A century after banning admission of Black students to its medical school, Queen’s University has extended a formal letter of apology acknowledging the institution’s past racist actions and repeated failures to hold itself accountable. In an official ceremony, Principal and Vice-Chancellor Daniel Woolf and Dean of Health Sciences Richard Reznick signed the letter and expressed profound regret on behalf of the institution for injustices enacted upon its Black medical students, alumni, and prospective applicants.
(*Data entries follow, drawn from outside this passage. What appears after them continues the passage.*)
/-! ### enterHandler -/

@[simp] theorem enterHandler_agenda (s : State) (w k t : Nat) (sp : Split) (h : Handler) (addr : Word) : (enterHandler s w k t sp h addr).agenda = s.agenda := rfl
@[simp] theorem enterHandler_cur (s : State) (w k t : Nat) (sp : Split) (h : Handler) (addr : Word) : (enterHandler s w k t sp h addr).cur = s.cur := rfl
@[simp] theorem enterHandler_cur2 (s : State) (w k t : Nat) (sp : Split) (h : Handler) (addr : Word) : (enterHandler s w k t sp h addr).cur2 = s.cur2 := rfl
@[simp] theorem enterHandler_free (s : State) (w k t : Nat) (sp : Split) (h : Handler) (addr : Word) : (enterHandler s w k t sp h addr).free = s.free := rfl
@[simp] theorem enterHandler_nextOp (s : State) (w k t : Nat) (sp : Split) (h : Handler) (addr : Word) : (enterHandler s w k t sp h addr).nextOp = s.nextOp := rfl
@[simp] theorem enterHandler_nextBlk (s : State) (w k t : Nat) (sp : Split) (h : Handler) (addr : Word) : (enterHandler s w k t sp h addr).nextBlk = s.nextBlk := rfl
@[simp] theorem enterHandler_vregs (s : State) (w k t : Nat) (sp : Split) (h : Handler) (addr : Word) : (enterHandler s w k t sp h addr).vregs = s.vregs := rfl
@[simp] theorem enterHandler_sregs (s : State) (w k t : Nat) (sp : Split) (h : Handler) (addr : Word) : (enterHandler s w k t sp h addr).sregs = s.sregs := rfl
@[simp] theorem enterHandler_fsr (s : State) (w k t : Nat) (sp : Split) (h : Handler) (addr : Word) : (enterHandler s w k t sp h addr).fsr = s.fsr := rfl
@[simp] theorem enterHandler_tval (s : State) (w k t : Nat) (sp : Split) (h : Handler) (addr : Word) : (enterHandler s w k t sp h addr).tval = s.tval := rfl
@[simp] theorem enterHandler_sval (s : State) (w k t : Nat) (sp : Split) (h : Handler) (addr : Word) : (enterHandler s w k t sp h addr).sval = s.sval := rfl
@[simp] theorem enterHandler_queues (s : State) (w k t : Nat) (sp : Split) (h : Handler) (addr : Word) : (enterHandler s w k t sp h addr).queues = s.queues := rfl
@[simp] theorem enterHandler_bn (s : State) (w k t : Nat) (sp : Split) (h : Handler) (addr : Word) : (enterHandler s w k t sp h addr).bn = s.bn := rfl
@[simp] theorem enterHandler_blocks (s : State) (w k t : Nat) (sp : Split) (h : Handler) (addr : Word) : (enterHandler s w k t sp h addr).blocks = s.blocks := rfl
@[simp] theorem enterHandler_ops (s : State) (w k t : Nat) (sp : Split) (h : Handler) (addr : Word) : (enterHandler s w k t sp h addr).ops = s.ops := rfl
@[simp] theorem enterHandler_pend (s : State) (w k t : Nat) (sp : Split) (h : Handler) (addr : Word) : (enterHandler s w k t sp h addr).pend = s.pend := rfl
@[simp] theorem enterHandler_bnPend (s : State) (w k t : Nat) (sp : Split) (h : Handler) (addr : Word) : (enterHandler s w k t sp h addr).bnPend = s.bnPend := rfl
@[simp] theorem enterHandler_cores (s : State) (w k t : Nat) (sp : Split) (h : Handler) (addr : Word) : (enterHandler s w k t sp h addr).cores = s.cores := rfl
@[simp] theorem enterHandler_quarters (s : State) (w k t : Nat) (sp : Split) (h : Handler) (addr : Word) : (enterHandler s w k t sp h addr).quarters = s.quarters := rfl
@[simp] theorem enterHandler_growQ (s : State) (w k t : Nat) (sp : Split) (h : Handler) (addr : Word) : (enterHandler s w k t sp h addr).growQ = s.growQ := rfl
@[simp] theorem enterHandler_dies (s : State) (w k t : Nat) (sp : Split) (h : Handler) (addr : Word) : (enterHandler s w k t sp h addr).dies = s.dies := rfl
@[simp] theorem enterHandler_pkg (s : State) (w k t : Nat) (sp : Split) (h : Handler) (addr : Word) : (enterHandler s w k t sp h addr).pkg = s.pkg := rfl
@[simp] theorem enterHandler_tlb (s : State) (w k t : Nat) (sp : Split) (h : Handler) (addr : Word) : (enterHandler s w k t sp h addr).tlb = s.tlb := rfl
@[simp] theorem enterHandler_owners (s : State) (w k t : Nat) (sp : Split) (h : Handler) (addr : Word) : (enterHandler s w k t sp h addr).owners = s.owners := rfl
@[simp] theorem enterHandler_poison (s : State) (w k t : Nat) (sp : Split) (h : Handler) (addr : Word) : (enterHandler s w k t sp h addr).poison = s.poison := rfl
@[simp] theorem enterHandler_frozen (s : State) (w k t : Nat) (sp : Split) (h : Handler) (addr : Word) : (enterHandler s w k t sp h addr).frozen = s.frozen := rfl
@[simp] theorem enterHandler_swc (s : State) (w k t : Nat) (sp : Split) (h : Handler) (addr : Word) : (enterHandler s w k t sp h addr).swc = s.swc := rfl
@[simp] theorem enterHandler_dcLru (s : State) (w k t : Nat) (sp : Split) (h : Handler) (addr : Word) : (enterHandler s w k t sp h addr).dcLru = s.dcLru := rfl
@[simp] theorem enterHandler_poolOld (s : State) (w k t : Nat) (sp : Split) (h : Handler) (addr : Word) : (enterHandler s w k t sp h addr).poolOld = s.poolOld := rfl
@[simp] theorem enterHandler_prov (s : State) (w k t : Nat) (sp : Split) (h : Handler) (addr : Word) : (enterHandler s w k t sp h addr).prov = s.prov := rfl
@[simp] theorem enterHandler_granules (s : State) (w k t : Nat) (sp : Split) (h : Handler) (addr : Word) : (enterHandler s w k t sp h addr).granules = s.granules := rfl
@[simp] theorem enterHandler_marks (s : State) (w k t : Nat) (sp : Split) (h : Handler) (addr : Word) : (enterHandler s w k t sp h addr).marks = s.marks := rfl
@[simp] theorem enterHandler_acquired (s : State) (w k t : Nat) (sp : Split) (h : Handler) (addr : Word) : (enterHandler s w k t sp h addr).acquired = s.acquired := rfl
@[simp] theorem enterHandler_fenceMarks (s : State) (w k t : Nat) (sp : Split) (h : Handler) (addr : Word) : (enterHandler s w k t sp h addr).fenceMarks = s.fenceMarks := rfl
@[simp] theorem enterHandler_scMarks (s : State) (w k t : Nat) (sp : Split) (h : Handler) (addr : Word) : (enterHandler s w k t sp h addr).scMarks = s.scMarks := rfl
@[simp] theorem enterHandler_seen (s : State) (w k t : Nat) (sp : Split) (h : Handler) (addr : Word) : (enterHandler s w k t sp h addr).seen = s.seen := rfl
@[simp] theorem enterHandler_routes (s : State) (w k t : Nat) (sp : Split) (h : Handler) (addr : Word) : (enterHandler s w k t sp h addr).routes = s.routes := rfl
@[simp] theorem enterHandler_regions (s : State) (w k t : Nat) (sp : Split) (h : Handler) (addr : Word) : (enterHandler s w k t sp h addr).regions = s.regions := rfl
@[simp] theorem enterHandler_cks (s : State) (w k t : Nat) (sp : Split) (h : Handler) (addr : Word) : (enterHandler s w k t sp h addr).cks = s.cks := rfl
@[simp] theorem enterHandler_vmarks (s : State) (w k t : Nat) (sp : Split) (h : Handler) (addr : Word) : (enterHandler s w k t sp h addr).vmarks = s.vmarks := rfl
@[simp] theorem enterHandler_pools (s : State) (w k t : Nat) (sp : Split) (h : Handler) (addr : Word) : (enterHandler s w k t sp h addr).pools = s.pools := rfl
@[simp] theorem enterHandler_mem (s : State) (w k t : Nat) (sp : Split) (h : Handler) (addr : Word) : (enterHandler s w k t sp h addr).mem = s.mem := rfl
@[simp] theorem enterHandler_suspectVas (s : State) (w k t : Nat) (sp : Split) (h : Handler) (addr : Word) : (enterHandler s w k t sp h addr).suspectVas = s.suspectVas := rfl
@[simp] theorem enterHandler_provFull (s : State) (w k t : Nat) (sp : Split) (h : Handler) (addr : Word) : (enterHandler s w k t sp h addr).provFull = s.provFull := rfl
@[simp] theorem enterHandler_icode (s : State) (w k t : Nat) (sp : Split) (h : Handler) (addr : Word) : (enterHandler s w k t sp h addr).icode = s.icode := rfl
@[simp] theorem enterHandler_stalls (s : State) (w k t : Nat) (sp : Split) (h : Handler) (addr : Word) : (enterHandler s w k t sp h addr).stalls = s.stalls := rfl
@[simp] theorem enterHandler_prq (s : State) (w k t : Nat) (sp : Split) (h : Handler) (addr : Word) : (enterHandler s w k t sp h addr).prq = s.prq := rfl
@[simp] theorem enterHandler_chans (s : State) (w k t : Nat) (sp : Split) (h : Handler) (addr : Word) : (enterHandler s w k t sp h addr).chans = s.chans := rfl
@[simp] theorem enterHandler_aos (s : State) (w k t : Nat) (sp : Split) (h : Handler) (addr : Word) : (enterHandler s w k t sp h addr).aos = s.aos := rfl
@[simp] theorem enterHandler_cbars (s : State) (w k t : Nat) (sp : Split) (h : Handler) (addr : Word) : (enterHandler s w k t sp h addr).cbars = s.cbars := rfl
@[simp] theorem enterHandler_tds (s : State) (w k t : Nat) (sp : Split) (h : Handler) (addr : Word) : (enterHandler s w k t sp h addr).tds = s.tds := rfl
@[simp] theorem enterHandler_cbs (s : State) (w k t : Nat) (sp : Split) (h : Handler) (addr : Word) : (enterHandler s w k t sp h addr).cbs = s.cbs := rfl
@[simp] theorem enterHandler_fwd (s : State) (w k t : Nat) (sp : Split) (h : Handler) (addr : Word) : (enterHandler s w k t sp h addr).fwd = s.fwd := rfl
@[simp] theorem enterHandler_fwdEnts (s : State) (w k t : Nat) (sp : Split) (h : Handler) (addr : Word) : (enterHandler s w k t sp h addr).fwdEnts = s.fwdEnts := rfl
@[simp] theorem enterHandler_tstat (s : State) (w k t : Nat) (sp : Split) (h : Handler) (addr : Word) : (enterHandler s w k t sp h addr).tstat = s.tstat := rfl
@[simp] theorem enterHandler_tpois (s : State) (w k t : Nat) (sp : Split) (h : Handler) (addr : Word) : (enterHandler s w k t sp h addr).tpois = s.tpois := rfl
@[simp] theorem enterHandler_vents (s : State) (w k t : Nat) (sp : Split) (h : Handler) (addr : Word) : (enterHandler s w k t sp h addr).vents = s.vents := rfl
@[simp] theorem enterHandler_vmeta (s : State) (w k t : Nat) (sp : Split) (h : Handler) (addr : Word) : (enterHandler s w k t sp h addr).vmeta = s.vmeta := rfl
@[simp] theorem enterHandler_vseq (s : State) (w k t : Nat) (sp : Split) (h : Handler) (addr : Word) : (enterHandler s w k t sp h addr).vseq = s.vseq := rfl
@[simp] theorem enterHandler_vcap (s : State) (w k t : Nat) (sp : Split) (h : Handler) (addr : Word) : (enterHandler s w k t sp h addr).vcap = s.vcap := rfl
@[simp] theorem enterHandler_flashEnts (s : State) (w k t : Nat) (sp : Split) (h : Handler) (addr : Word) : (enterHandler s w k t sp h addr).flashEnts = s.flashEnts := rfl
@[simp] theorem enterHandler_flashMeta (s : State) (w k t : Nat) (sp : Split) (h : Handler) (addr : Word) : (enterHandler s w k t sp h addr).flashMeta = s.flashMeta := rfl
@[simp] theorem enterHandler_mail (s : State) (w k t : Nat) (sp : Split) (h : Handler) (addr : Word) : (enterHandler s w k t sp h addr).mail = s.mail := rfl
@[simp] theorem enterHandler_mailOut (s : State) (w k t : Nat) (sp : Split) (h : Handler) (addr : Word) : (enterHandler s w k t sp h addr).mailOut = s.mailOut := rfl
@[simp] theorem enterHandler_rgns (s : State) (w k t : Nat) (sp : Split) (h : Handler) (addr : Word) : (enterHandler s w k t sp h addr).rgns = s.rgns := rfl
@[simp] theorem enterHandler_ownProg (s : State) (w k t : Nat) (sp : Split) (h : Handler) (addr : Word) : (enterHandler s w k t sp h addr).ownProg = s.ownProg := rfl
@[simp] theorem enterHandler_nodes (s : State) (w k t : Nat) (sp : Split) (h : Handler) (addr : Word) : (enterHandler s w k t sp h addr).nodes = s.nodes := rfl
@[simp] theorem enterHandler_graphs (s : State) (w k t : Nat) (sp : Split) (h : Handler) (addr : Word) : (enterHandler s w k t sp h addr).graphs = s.graphs := rfl
@[simp] theorem enterHandler_seqs (s : State) (w k t : Nat) (sp : Split) (h : Handler) (addr : Word) : (enterHandler s w k t sp h addr).seqs = s.seqs := rfl
@[simp] theorem enterHandler_nextNode (s : State) (w k t : Nat) (sp : Split) (h : Handler) (addr : Word) : (enterHandler s w k t sp h addr).nextNode = s.nextNode := rfl
@[simp] theorem enterHandler_sslots (s : State) (w k t : Nat) (sp : Split) (h : Handler) (addr : Word) : (enterHandler s w k t sp h addr).sslots = s.sslots := rfl
@[simp] theorem enterHandler_saves (s : State) (w k t : Nat) (sp : Split) (h : Handler) (addr : Word) : (enterHandler s w k t sp h addr).saves = s.saves := rfl
@[simp] theorem enterHandler_hslots (s : State) (w k t : Nat) (sp : Split) (h : Handler) (addr : Word) : (enterHandler s w k t sp h addr).hslots = s.hslots := rfl
@[simp] theorem enterHandler_hdiscard (s : State) (w k t : Nat) (sp : Split) (h : Handler) (addr : Word) : (enterHandler s w k t sp h addr).hdiscard = s.hdiscard := rfl
@[simp] theorem enterHandler_hostQ (s : State) (w k t : Nat) (sp : Split) (h : Handler) (addr : Word) : (enterHandler s w k t sp h addr).hostQ = s.hostQ := rfl
@[simp] theorem enterHandler_rsreg (s : State) (w k t : Nat) (sp : Split) (h : Handler) (addr : Word) : (enterHandler s w k t sp h addr).rsreg = s.rsreg := rfl
@[simp] theorem enterHandler_rsdesc (s : State) (w k t : Nat) (sp : Split) (h : Handler) (addr : Word) : (enterHandler s w k t sp h addr).rsdesc = s.rsdesc := rfl
@[simp] theorem enterHandler_rsstep (s : State) (w k t : Nat) (sp : Split) (h : Handler) (addr : Word) : (enterHandler s w k t sp h addr).rsstep = s.rsstep := rfl
@[simp] theorem enterHandler_rsstat (s : State) (w k t : Nat) (sp : Split) (h : Handler) (addr : Word) : (enterHandler s w k t sp h addr).rsstat = s.rsstat := rfl
@[simp] theorem enterHandler_mgmt (s : State) (w k t : Nat) (sp : Split) (h : Handler) (addr : Word) : (enterHandler s w k t sp h addr).mgmt = s.mgmt := rfl
@[simp] theorem enterHandler_rays (s : State) (w k t : Nat) (sp : Split) (h : Handler) (addr : Word) : (enterHandler s w k t sp h addr).rays = s.rays := rfl
@[simp] theorem enterHandler_lht (s : State) (w k t : Nat) (sp : Split) (h : Handler) (addr : Word) : (enterHandler s w k t sp h addr).lht = s.lht := rfl
@[simp] theorem enterHandler_lhtCnt (s : State) (w k t : Nat) (sp : Split) (h : Handler) (addr : Word) : (enterHandler s w k t sp h addr).lhtCnt = s.lhtCnt := rfl
@[simp] theorem enterHandler_staged (s : State) (w k t : Nat) (sp : Split) (h : Handler) (addr : Word) : (enterHandler s w k t sp h addr).staged = s.staged := rfl
@[simp] theorem enterHandler_suspects (s : State) (w k t : Nat) (sp : Split) (h : Handler) (addr : Word) : (enterHandler s w k t sp h addr).suspects = s.suspects := rfl
@[simp] theorem enterHandler_replays (s : State) (w k t : Nat) (sp : Split) (h : Handler) (addr : Word) : (enterHandler s w k t sp h addr).replays = s.replays := rfl
@[simp] theorem enterHandler_sent (s : State) (w k t : Nat) (sp : Split) (h : Handler) (addr : Word) : (enterHandler s w k t sp h addr).sent = s.sent := rfl
@[simp] theorem enterHandler_outRead (s : State) (w k t : Nat) (sp : Split) (h : Handler) (addr : Word) : (enterHandler s w k t sp h addr).outRead = s.outRead := rfl
@[simp] theorem enterHandler_hostOut (s : State) (w k t : Nat) (sp : Split) (h : Handler) (addr : Word) : (enterHandler s w k t sp h addr).hostOut = s.hostOut := rfl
“We are resolved to confront our past actions, and to more fully understand the meaning of the university’s historical racism, including a commitment to identify its causes and consequences to the best of our ability,” reads the formal apology issued by Principal Woolf and Dean Reznick. “In reckoning with our institutional history, we are committed to acknowledging our failures and to learning from our mistakes. It is our sincere desire to confront this past, learn from it, and never again repeat it.”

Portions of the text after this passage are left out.